Of the many shows Tim directed at Harvard,
Utopia, Limited
was his maiden effort. He was fiercely determined to make a splash with it and to disprove the old adage that Gilbert and Sullivan is more fun to perform than to actually watch. His take on it was startlingly original. In W. S. Gilbert’s creaky, campy Victorian humor, he saw hidden strains of bitter, almost savage anti-imperialism. For all its high spirits, this was to be the thrust of his production. He pitched it on a grand scale, with an enormous cast, a thirty-piece orchestra, and lavish, pastel-colored costumes and sets. But as Tim conceived it, all of this extravagance was shot through with acid irony. He had joined forces with Gilbert to skewer Victorian smugness and arrogance, seventy years after the fact. With the bravura that would soon earn him the nickname “The Barnum of Brattle Street,” Tim touted
Utopia, Limited
(accurately) as the biggest spectacle yet produced at the Loeb.

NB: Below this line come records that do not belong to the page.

/-! ### Fatal errors (R485 to R489) -/

def fatalCounter (cls : Nat) : CEv :=
  if cls = 1 then .sysFatalLockstep else if cls = 2 then .sysFatalCtrlUe else if cls = 3 then .sysFatalWatchdog else .sysFatalKiln

/-- A fatal error of a class, detected now: `mark` says that control firmware was applying a change to more than one unit
(R486), `applying` which waiting command it was applying (R487), `pc0` and `pc1` are the program counters of the pairs. -/
def Dev.fatal (k : Clock) (d : Dev) (cls : Nat) (mark : Bool) (applying : Option Nat) (pc0 pc1 : Nat) : Dev :=
  if d.sys.inReset.isSome then d
  else
    let warm := cls == 4 || d.hif.paused || mark || d.sys.ash == .capturing
    let d := d.bump0 (fatalCounter cls)
    let fresh := d.sys.ash == .empty || d.sys.ash == .delivered
    let id := if d.sys.dumpId ≥ 65535 then 1 else d.sys.dumpId + 1
    let d := if fresh then d.bump0 .sysAshCapture else d.bump0 .sysAshBusy
    let e : FatalRec := { stamp := clockStamp k, cls := cls, warm := warm, dumpId := if fresh then id else 0, pc0 := pc0, pc1 := pc1 }
    let log := d.sys.log ++ [e]
    let s : Sys := { d.sys with fatal := true, log := log.drop (log.length - 64) }
    let s' : Sys :=
      if fresh then
        { s with ash := .capturing, dumpId := id, dumpCls := cls, rawLen := 0, envLen := 0, complete := true, noKey := false,
                 offer := none, env := [] }
      else s
    let d := d.setSys s'
    if warm then d.askWarm (if d.hif.paused then 6 else 3)
    else
      let w := applying.bind (fun i => d.waits[i]?)
      let d := match w with
        | some w => ({ d with waits := d.waits.erase w }).answer k w.src w.opc .internal
        | none => d
      d.beginControl k

/-- A Kiln integrity alarm (R367). -/
def Dev.kilnAlarm (k : Clock) (d : Dev) : Dev := (d.bump0 .klnIntegrityAlarm).fatal k 4 false none 0 0

end Sys2Proof.Machine
end

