/-- Contexts not FREE, contexts with a direction loaded, and sessions open. -/
def Kln.inUse (x : Kln) : Nat := (x.ctxs.entries.filter (fun (p : Nat × KCtx) => p.2.used)).length
def Kln.loaded (x : Kln) : Nat :=
  (x.ctxs.entries.filter (fun (p : Nat × KCtx) => p.2.used && (p.2.tx.isSome || p.2.rx.isSome))).length
def Kln.open_ (x : Kln) : Nat := (x.sess.entries.filter (fun (p : Nat × Option KSess) => p.2.isSome)).length

def execKilnStatus (o : Origin) (s : State) : Out :=
  hostCmd o 0x0A01 (fun _ d => (.now .ok [⟨4, d.kln.stateWord⟩, ⟨4, d.kln.loaded⟩, ⟨4, d.kln.open_⟩], d)) s

/-- `chain` is what the identity area of the boot flash holds; `match_` says that its digest is IDENTITY_DIGEST. -/
def execIdentityRead (o : Origin) (addr len : Nat) (chain : List Nat) (match_ : Bool) (s : State) : Out :=
  hostCmd o 0x0A02 (fun _ d =>
    match d.bufOk true addr len with
    | (false, d) => (.now .notPermitted [], d)
    | (true, d) => if match_ then (.now .ok [⟨4, chain.length⟩], d.intoBuf addr len chain) else (.now .checkFail [], d)) s

/-! ### Owner statements (R340 to R342) -/

/-- CHALLENGE as the DRBG serves it. -/
def Dev.challenge (d : Dev) : Reply × Dev :=
  let v := Config.free d.freeN % 2 ^ 256
  (.now .ok [⟨32, v⟩], { (d.setKln { d.kln with chal := some v, chalLeft := 2400000 }) with freeN := d.freeN + 1 })

def execChallenge (o : Origin) (s : State) : Out :=
  hostCmd o 0x0A03 (fun _ d =>
    if d.kln.entropyOk then d.challenge
    else (.held, d.setKln { d.kln with held := d.kln.held ++ [.challenge o] })) s

def execChallengeExpiry (s : State) : Out :=
  onDev (fun _ d => if d.kln.chal.isSome && d.kln.chalLeft == 0 then d.setKln { d.kln with chal := none } else d) s

/-- The signer of Table 13.4, and of R368 for an unlock. -/
def Dev.signerOk (d : Dev) (x : Statement) : Bool :=
  let owned := decide (0 < d.kln.epoch)
  if x.typ = 5 then
    (x.signed == 1 && owned) ||
      (x.signed == 2 && (!owned || (match d.kln.record with
        | some r => r.ulDebug
        | none => false)))
  else x.signed == 1

/-- The checks of R340 in their order; `unlock` says that the command is DEBUG_UNLOCK, which takes type 5 alone. -/
def Dev.stmtCheck (d : Dev) (x : Statement) (unlock : Bool) : Status :=
  let owned := decide (0 < d.kln.epoch)
  let typeOk := if unlock then x.typ == 5 && decide (x.scope < 16) && decide (8000 ≤ x.ticks) && decide (x.ticks ≤ 230400000)
    else decide (x.typ ≤ 6) && x.typ != 5
  if !x.format || !typeOk then .badArg
  else if !x.devOk then .notPermitted
  else if x.typ != 5 && (x.typ == 0) == owned then .notPermitted
  else if d.kln.recLost && x.typ != 5 && x.typ != 6 then .notPermitted
  else if x.epoch != d.kln.epoch || d.kln.chal != some x.nonce then .authFail
  else if !d.signerOk x || (x.typ == 6 && d.kln.roots.getLast? != some x.root) then .authFail
  else if x.typ < 4 && 32 ≤ d.kln.epoch then .noResource
  else if x.typ < 2 && 4 ≤ d.kln.roots.length then .noResource
  else if x.typ == 4 && 32 ≤ d.kln.hold then .noResource
  else .ok
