def execCounterSnapshot (o : Origin) (zeros : Bool) (pre : List Nat) (s : State) : Out :=
  if s.dev.hif.paused then .next s
  else onDev (fun k d =>
    if o.rsvBad || o.resLen = 0 || 63 < pre.length then d.complete k o 0x0101 .badArg []
    else
      let cs := allCtrs.filter (fun (c : Ctr) => (zeros || d.count c != 0) && pre.isPrefixOf c.nameBytes)
      let rs := cs.map (fun (c : Ctr) => ctrRecord c.nameBytes (d.count c))
      let full := 16 + (rs.map List.length).foldl (· + ·) 0
      let fit := fitRecords rs (o.resLen - 16)
      let bs := (bytesLE 8 (clockStamp k) ++ bytesLE 4 fit.length ++ bytesLE 4 0 ++ fit.flatMap id).take o.resLen
      d.completeWith k o 0x0101 (if full ≤ o.resLen then .ok else .partialDone) bs (bs.length + full * 2 ^ 32)) s

/-- The ring settings that RING_CREATE and the registers give: BIND is bits 15 to 9 of HIF_RING_CFG. -/
structure RingSet where
  addr : Nat
  typ  : Nat
  sizeLog2 : Nat
  gen  : Nat
  bind : Nat
  cplRing : Nat
  vector : Nat
  irqEn : Bool
  modTicks : Nat
  modCount : Nat

/-- TYPE, SIZE_LOG2, GEN and BIND are those of a ring. -/
def RingSet.shapeOk (x : RingSet) : Bool :=
  decide (1 ≤ x.typ) && decide (x.typ ≤ 6) && decide (4 ≤ x.sizeLog2) && decide (x.sizeLog2 ≤ 16) && decide (1 ≤ x.gen) &&
  decide (x.gen ≤ 65535) && x.addr % 64 == 0 &&
  (x.typ == 1 || (if x.typ = 3 then x.bind % 2 == 0 && decide (x.bind < 32) else x.bind == 0))

def RingSet.bytes (x : RingSet) : Nat := 2 ^ x.sizeLog2 * (if x.typ = 2 then 16 else 32)

/-- The ring lies in a window that allows what its type needs (R404). -/
def Dev.ringWin (d : Dev) (x : RingSet) : Bool :=
  let ok := fun (w r : Bool) => d.hif.wins.any (fun y => (!w || y.write) && (!r || y.read) && decide (0 < y.pages) &&
    decide (y.base ≤ x.addr) && decide (x.addr + x.bytes ≤ y.base + y.pages * 4096))
  if x.typ = 1 || x.typ = 3 then ok false true else if x.typ = 2 || x.typ = 5 then ok true false else ok true true

/-- The queue of a TXP ring is read. -/
def Dev.txpQueueOk (d : Dev) (x : RingSet) : Bool := x.typ != 3 || (d.txq (x.bind / 2 % 2) (x.bind / 4 % 8)).en

def RingSet.ring (x : RingSet) : Ring :=
  { enabled := true, typ := x.typ, sizeLog2 := x.sizeLog2, gen := x.gen, addr := x.addr, bindPort := x.bind / 2 % 2,
    bindQueue := x.bind / 4 % 8, cplRing := x.cplRing, vector := x.vector % 64, irqEn := x.irqEn, modTicks := x.modTicks,
    modCount := x.modCount }

def execRingCreate (o : Origin) (n addr typ sizeLog2 gen bind cplRing vector : Nat) (irqEn : Bool) (modTicks modCount : Nat)
    (s : State) : Out :=
  hostCmd o 0x0102 (fun k d =>
    let x : RingSet := { addr := addr, typ := typ, sizeLog2 := sizeLog2, gen := gen, bind := bind, cplRing := cplRing,
                         vector := vector, irqEn := irqEn, modTicks := modTicks, modCount := modCount }
    let st := firstStatus .ok [
      (!x.shapeOk || !d.txpQueueOk x || decide (255 < n) || decide (63 < vector) || decide (255 < modTicks) ||
        decide (255 < modCount), .badArg),
      (typ == 1 && !d.ringIs cplRing 2, .unknownObject), (x.shapeOk && !d.ringWin x, .notPermitted),
      ((d.ring n).enabled, .refusedBusy)]
    if st == .ok then (.now .ok [], (d.setRing n { x.ring with held := (d.ring n).held }).dumpReady k) else (.now st [], d)) s

/-- A CPL ring that a CMD ring is bound to, or that completions are still owed to. -/
def Dev.cplBound (d : Dev) (n : Nat) : Bool :=
  d.hif.rings.entries.any (fun (p : Nat × Ring) => p.2.enabled && p.2.typ == 1 && p.2.cplRing == n) ||
  d.hif.outst.any (fun (x : Outst) => x.cpl == n) || !(d.ring n).held.isEmpty

def Dev.ringEnd (k : Clock) (d : Dev) (n : Nat) : Dev :=
  let r := d.ring n
  let lost := r.evts.length
  let d := if lost = 0 then d else d.bumpN ⟨.hifRingEvtOverflow, n, 0⟩ lost
  let d := d.setRing n { r with enabled := false, posted := [], evts := [], pend := 0, pendTicks := 0 }
  match d.sys.offer with
  | some (_, m) => if m = n then (d.setSys { d.sys with offer := none, ash := .ready }).dumpReady k else d
  | none => d

def execRingDestroy (o : Origin) (n : Nat) (s : State) : Out :=
  hostCmd o 0x0103 (fun k d =>
    let r := d.ring n
    if !r.enabled then (.now .unknownObject [], d)
    else if r.typ = 2 && d.cplBound n then (.now .refusedBusy [], d)
    else (.now .ok [], d.ringEnd k n)) s

def execRingStatus (o : Origin) (n : Nat) (s : State) : Out :=
  hostCmd o 0x0104 (fun _ d =>
    let r := d.ring n
    if !r.enabled then (.now .unknownObject [], d)
    else (.now .ok [⟨1, r.typ⟩, ⟨1, r.sizeLog2⟩, ⟨2, r.gen⟩, ⟨4, r.p.toNat⟩, ⟨4, r.c.toNat⟩, ⟨4, r.held.length + r.evts.length⟩,
      ⟨4, r.pend⟩, ⟨8, d.count ⟨.hifRingDbBad, n, 0⟩⟩, ⟨8, d.count ⟨.hifRingDbStale, n, 0⟩⟩,
      ⟨8, d.count ⟨.hifRingDbInvalid, n, 0⟩⟩], d)) s

def execSysInfo (o : Origin) (s : State) : Out :=
  hostCmd o 0x0105 (fun _ d =>
    let ver := fun (i : Option Image) => (⟨32, (i.map (·.ver)).getD 0⟩ : RField)
    (.now .ok ([ver d.kln.stage1, ver d.kln.ctrl] ++ d.kln.tiles.map (fun i => ver (some i)) ++ [⟨1, Config.revisionId⟩, ⟨4, d.tilCount⟩]), d)) s

def execEcho (o : Origin) (args : List Nat) (s : State) : Out :=
  hostCmd o 0x0106 (fun _ d =>
    if 24 < args.length then (.now .badArg [], d) else (.now .ok ((args.take 8).map (fun b => ⟨1, b⟩)), d)) s

/-! ### The PCI Express function (R374, R456) -/

/-- Configuration space is cleared; rings, indices and the lock are kept. -/
def Hif.clearConfig (x : Hif) : Hif :=
  { x with bme := false, d3hot := false, msixEn := false, fmask := false, devCtl := 0 }

def Dev.setHif (d : Dev) (x : Hif) : Dev := { d with hif := x }

def execPerstAssert (s : State) : Out :=
  onDev (fun _ d => d.setHif { d.hif.clearConfig with perst := true, linkUp := false }) s

/-- The link trains, and comes up. -/
def execPerstDeassert (s : State) : Out :=
  onDev (fun _ d => d.setHif { d.hif with perst := false, linkUp := d.sys.powered && !d.sys.testMode }) s

def execPcieHotReset (s : State) : Out := onDev (fun _ d => d.setHif d.hif.clearConfig) s

/-- Configuration requests are answered: the link is up, and step 4 has ended or the device is in Kindling recovery (R344,
R456). -/
def Dev.cfgAnswers (d : Dev) : Bool := d.hif.linkUp && !d.hif.perst && (decide (4 ≤ d.sys.step) || d.kln.boot == 3)

/-- What a configuration read of an identification word gives (Table 14.1): Vendor and Device ID, Revision ID and class code,
Subsystem IDs, at their places in the header of the PCI Express Base specification (log entry 27); none where it is answered
with Configuration Request Retry Status or not at all. -/
def Dev.cfgRead (d : Dev) (a : Nat) : Option Nat :=
  if !d.cfgAnswers then none
  else if a = 0x00 then some (Config.vendorId + Config.pciDeviceId * 2 ^ 16)
  else if a = 0x08 then some (Config.revisionId + 0x0B4000 * 2 ^ 8)
  else if a = 0x2C then some Config.vendorId
  else none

All fall the Loeb was abuzz with breathless rumors of this magnum opus. But perilously late in the rehearsal period, the production was dealt a crippling blow. The actor playing the central comic role of King Paramount, ruler of the island nation of Ulalica, abruptly walked off the show. Suddenly this colossal enterprise had no leading man, and Tim Mayer, a frazzled director at the best of times, was desperate for a replacement. By now, my performances in Shakespeare, Marlowe, and Shaw had accorded me an embryonic star status in the tiny world of Harvard theater. So Tim sought me out. The phone rang in my dorm room. I answered. Mincing no words, he got right to the point:

“Can you sing?”

I’d never sung onstage in my life, and I told him so. But I knew plenty of songs. And so a half hour later I was standing on the stage of the Loeb, belting out an a cappella version of an English music hall song titled “I Live in Trafalgar Square.” I sung the last note and stared out into the house. With a shout, Tim cast me on the spot, and that evening I walked into my first rehearsal, leaping onto the speeding train known as
Utopia, Limited
.

In the run-up to our first performance, I was rushed through a kind of musical-theater boot camp. I was spoon-fed my recitatives and arias; I was drilled on the bass line of all the four-part singing; I was even sent downtown to the New England Conservatory for a few last-minute voice lessons. Ideally, the role of King Paramount should be sung in a big, resounding bass. For all my efforts, I never got beyond a thin, reedy baritone (and over the years, I haven’t improved much on
that
). But my pitch was reliable, every word was crystal clear, and I strove to squeeze every drop of wit out of Gilbert’s lyrics. And in all the book scenes, on much firmer ground, I was effortlessly funny. As rehearsals sped by in the countdown to our opening night, I methodically proceeded, scene by scene, to steal the show.

Act II of
Utopia, Limited
begins with a comic septet, taking its title from the first line, “Society Has Now Forsaken All Its Wicked Courses.” This number is sung by all of the principal men in the cast. As the plot unfolds, the island nation is transformed into an absurd Polynesian parody of English society. The song’s verses, sung by King Paramount, provide a long list of examples of that transformation. The verses are broken up by a snappy refrain sung at top speed by all seven men:

It really is surprising what a thorough Anglicizing
We have brought about—Utopia’s quite another land;
In our enterprising movements, we are England with improvements
Which we dutifully offer to our Mother-land!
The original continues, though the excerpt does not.